== ACTIVITY ==
Below are several records. Retype exactly those lines running from the one with "(fun t => (t.a, t.p, t.cycles)) = some (0x7F#8, 0x20#8, 1)" through the one with "theorem test_ror_zp0 : after", end lines included, and no others.

·····

/-- T7.5. -/
theorem test_lsr_acc : after { at0 0x8000 [0x4A] [] with a := 0xFE#8, p := 0xA1#8 }
    (fun t => (t.a, t.p, t.cycles)) = some (0x7F#8, 0x20#8, 1) := by decide

/-- T7.13. -/
theorem test_lsr_abx : after { at0 0x8000 [0x5E, 0xFF, 0x02] [(0x300, 0x03)] with x := 0x01#8 }
    (fun t => (t.a, t.ram.read 0x300, t.p, t.cycles)) = some (0x00#8, 0x01#8, 0x21#8, 6) := by decide

/-- T7.6. -/
theorem test_rol_acc : after { at0 0x8000 [0x2A] [] with a := 0x80#8, p := 0x21#8 }
    (fun t => (t.a, t.p, t.cycles)) = some (0x01#8, 0x21#8, 1) := by decide

/-- T7.15. -/
theorem test_rol_abs : after { at0 0x8000 [0x2E, 0x00, 0x03] [(0x300, 0x7F)] with p := 0x21#8 }
    (fun t => (t.ram.read 0x300, t.p, t.cycles)) = some (0xFF#8, 0xA0#8, 5) := by decide

/-- T7.9. -/
theorem test_ror_acc : after { at0 0x8000 [0x6A] [] with a := 0x01#8, p := 0x21#8 }
    (fun t => (t.a, t.p, t.cycles)) = some (0x80#8, 0xA1#8, 1) := by decide

/-- T7.14. -/
theorem test_ror_zp0 : after { at0 0x8000 [0x66, 0x10] [(0x010, 0x02)] with p := 0x21#8 }
    (fun t => (t.ram.read 0x010, t.p, t.cycles)) = some (0x81#8, 0xA0#8, 4) := by decide

/-- T8.5. -/
theorem test_bcc_cross : after (at0 0x80FD [0x90, 0x02] [])
    (fun t => (t.pc, t.cycles)) = some (0x8101#16, 3) := by decide

/-- T8.6. -/
theorem test_bcs_no_cross : after { at0 0x80FE [0xB0, 0x00] [] with p := 0x21#8 }
    (fun t => (t.pc, t.cycles)) = some (0x8100#16, 2) := by decide

/-- T8.4. -/
theorem test_beq_back : after { at0 0x8000 [0xF0, 0xFE] [] with p := 0x22#8 }
    (fun t => (t.pc, t.cycles)) = some (0x8000#16, 2) := by decide

/-- T8.2. -/
theorem test_bne_not_taken : after { at0 0x8000 [0xD0, 0x02] [] with p := 0x22#8 }
    (fun t => (t.pc, t.cycles)) = some (0x8002#16, 1) := by decide

/-- T8.7. -/
theorem test_bmi_back : after { at0 0x8100 [0x30, 0xFD] [] with p := 0xA0#8 }
    (fun t => (t.pc, t.cycles)) = some (0x80FF#16, 3) := by decide

/-- T8.12. -/
theorem test_bpl_wraps : after (at0 0xFFEE [0x10, 0x10] [])
    (fun t => (t.pc, t.cycles)) = some (0x0000#16, 3) := by decide

/-- T8.9. -/
theorem test_bvc : after (at0 0x8000 [0x50, 0x7F] [])
    (fun t => (t.pc, t.cycles)) = some (0x8081#16, 2) := by decide

/-- T8.10. -/
theorem test_bvs : after { at0 0x8080 [0x70, 0x7F] [] with p := 0x60#8 }
    (fun t => (t.pc, t.cycles)) = some (0x8101#16, 3) := by decide

/-- T9.1. -/
theorem test_jmp_abs : after (at0 0x8000 [0x4C, 0x34, 0x12] [])
    (fun t => (t.pc, t.cycles)) = some (0x1234#16, 2) := by decide

/-- T9.3. -/
theorem test_jmp_ind_page : after (at0 0x8000 [0x6C, 0xFF, 0x02] [(0x200, 0x12), (0x2FF, 0x34), (0x300, 0x56)])
    (fun t => (t.pc, t.cycles)) = some (0x1234#16, 4) := by decide

/-- T9.6. -/
theorem test_jsr : after { at0 0x8000 [0x20, 0x00, 0x90] [] with sp := 0x00#8 }
    (fun t => (t.pc, t.sp, t.ram.read 0x100, t.ram.read 0x1FF, t.cycles)) = some (0x9000#16, 0xFE#8, 0x80#8, 0x02#8, 5) := by decide

/-- T9.9. -/
theorem test_rts : after { at0 0x8000 [0x60] [(0x100, 0x10), (0x101, 0x90)] with sp := 0xFF#8 }
    (fun t => (t.pc, t.sp, t.cycles)) = some (0x9011#16, 0x01#8, 5) := by decide

/-- T10.2. -/
theorem test_pha : after { at0 0x8000 [0x48] [] with a := 0x5A#8, sp := 0x00#8 }
    (fun t => (t.sp, t.ram.read 0x100, t.cycles)) = some (0xFF#8, 0x5A#8, 2) := by decide

/-- T10.6. -/
theorem test_php : after { at0 0x8000 [0x08] [] with p := 0xE3#8 }
    (fun t => (t.sp, t.p, t.ram.read 0x1FD, t.cycles)) = some (0xFC#8, 0xE3#8, 0xF3#8, 2) := by decide

/-- T10.4. -/
theorem test_pla : after { at0 0x8000 [0x68] [(0x100, 0x00)] with sp := 0xFF#8, a := 0x55#8 }
    (fun t => (t.a, t.sp, t.p, t.cycles)) = some (0x00#8, 0x00#8, 0x22#8, 3) := by decide

/-- T10.7. -/
theorem test_plp : after { at0 0x8000 [0x28] [(0x1FD, 0x00)] with sp := 0xFC#8, p := 0xE3#8 }
    (fun t => (t.sp, t.p, t.cycles)) = some (0xFD#8, 0x20#8, 3) := by decide

/-- T10.10. -/
theorem test_clc : after { at0 0x8000 [0x18] [] with p := 0xE3#8 }
    (fun t => (t.p, t.cycles)) = some (0xE2#8, 1) := by decide

/-- T10.11. -/
theorem test_sec : after (at0 0x8000 [0x38] [])
    (fun t => (t.p, t.cycles)) = some (0x21#8, 1) := by decide

/-- T10.12. -/
theorem test_cli : after { at0 0x8000 [0x58] [] with p := 0x24#8 }
    (fun t => (t.p, t.cycles)) = some (0x20#8, 1) := by decide

/-- T10.13. -/
theorem test_sei : after (at0 0x8000 [0x78] [])
    (fun t => (t.p, t.cycles)) = some (0x24#8, 1) := by decide

/-- T10.14. -/
theorem test_cld : after { at0 0x8000 [0xD8] [] with p := 0x28#8 }
    (fun t => (t.p, t.cycles)) = some (0x20#8, 1) := by decide

/-- T10.15. -/
theorem test_sed : after (at0 0x8000 [0xF8] [])
    (fun t => (t.p, t.cycles)) = some (0x28#8, 1) := by decide

/-- T10.16. -/
theorem test_clv : after { at0 0x8000 [0xB8] [] with p := 0x60#8 }
    (fun t => (t.p, t.cycles)) = some (0x20#8, 1) := by decide

/-- T10.17. -/
theorem test_nop : after { at0 0x8000 [0xEA] [] with a := 0x01#8, x := 0x02#8, y := 0x03#8, p := 0xE3#8 }
    (fun t => ((t.a, t.x, t.y, t.sp), (t.p, t.pc, t.cycles))) = some ((0x01#8, 0x02#8, 0x03#8, 0xFD#8), (0xE3#8, 0x8001#16, 1)) := by decide

/-- T10.18. -/
theorem test_brk : after (at0 0x8002 [0x00, 0xFF] [])
    (fun t => ((t.pc, t.sp, t.p, t.ram.read 0x1FD), (t.ram.read 0x1FC, t.ram.read 0x1FB, t.cycles))) = some ((0x9000#16, 0xFA#8, 0x24#8, 0x80#8), (0x04#8, 0x34#8, 6)) := by decide

/-- T10.20 (its stack bytes). -/
theorem test_brk_status : after { at0 0x8000 [0x00] [] with p := 0xE3#8 }
    (fun t => ((t.sp, t.p, t.ram.read 0x1FD, t.ram.read 0x1FC), (t.ram.read 0x1FB, t.cycles))) = some ((0xFA#8, 0xE7#8, 0x80#8, 0x02#8), (0xF7#8, 6)) := by decide

/-- T10.21. -/
theorem test_rti : after { at0 0x8000 [0x40] [(0x1FB, 0x34), (0x1FC, 0x04), (0x1FD, 0x80)] with sp := 0xFA#8, p := 0x24#8 }
    (fun t => (t.pc, t.sp, t.p, t.cycles)) = some (0x8004#16, 0xFD#8, 0x34#8, 5) := by decide

/-- T10.23. -/
theorem test_ill_two : after { at0 0x8000 [0x02] [] with a := 0x01#8, x := 0x02#8, y := 0x03#8, p := 0xE3#8 }
    (fun t => ((t.a, t.x, t.y, t.sp), (t.p, t.pc, t.cycles))) = some ((0x01#8, 0x02#8, 0x03#8, 0xFD#8), (0xE3#8, 0x8001#16, 1)) := by decide

/-- T10.24. -/
theorem test_ill_ff : after { at0 0x8000 [0xFF, 0xA9, 0x01] [] with a := 0x55#8 }
    (fun t => (t.a, t.pc, t.cycles)) = some (0x55#8, 0x8001#16, 1) := by decide

/-- T11.8. -/
theorem test_stub_is_break : after (at0 0x4017 [] [])
    (fun t => (t.sp, t.ram.read 0x1FD, t.ram.read 0x1FC, t.ram.read 0x1FB, t.cycles)) = some (0xFA#8, 0x40#8, 0x19#8, 0x34#8, 6) := by decide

·····

== RESPONSE TO THIS EXERCISE ==
    (fun t => (t.a, t.p, t.cycles)) = some (0x7F#8, 0x20#8, 1) := by decide

/-- T7.13. -/
theorem test_lsr_abx : after { at0 0x8000 [0x5E, 0xFF, 0x02] [(0x300, 0x03)] with x := 0x01#8 }
    (fun t => (t.a, t.ram.read 0x300, t.p, t.cycles)) = some (0x00#8, 0x01#8, 0x21#8, 6) := by decide

/-- T7.6. -/
theorem test_rol_acc : after { at0 0x8000 [0x2A] [] with a := 0x80#8, p := 0x21#8 }
    (fun t => (t.a, t.p, t.cycles)) = some (0x01#8, 0x21#8, 1) := by decide

/-- T7.15. -/
theorem test_rol_abs : after { at0 0x8000 [0x2E, 0x00, 0x03] [(0x300, 0x7F)] with p := 0x21#8 }
    (fun t => (t.ram.read 0x300, t.p, t.cycles)) = some (0xFF#8, 0xA0#8, 5) := by decide

/-- T7.9. -/
theorem test_ror_acc : after { at0 0x8000 [0x6A] [] with a := 0x01#8, p := 0x21#8 }
    (fun t => (t.a, t.p, t.cycles)) = some (0x80#8, 0xA1#8, 1) := by decide

/-- T7.14. -/
theorem test_ror_zp0 : after { at0 0x8000 [0x66, 0x10] [(0x010, 0x02)] with p := 0x21#8 }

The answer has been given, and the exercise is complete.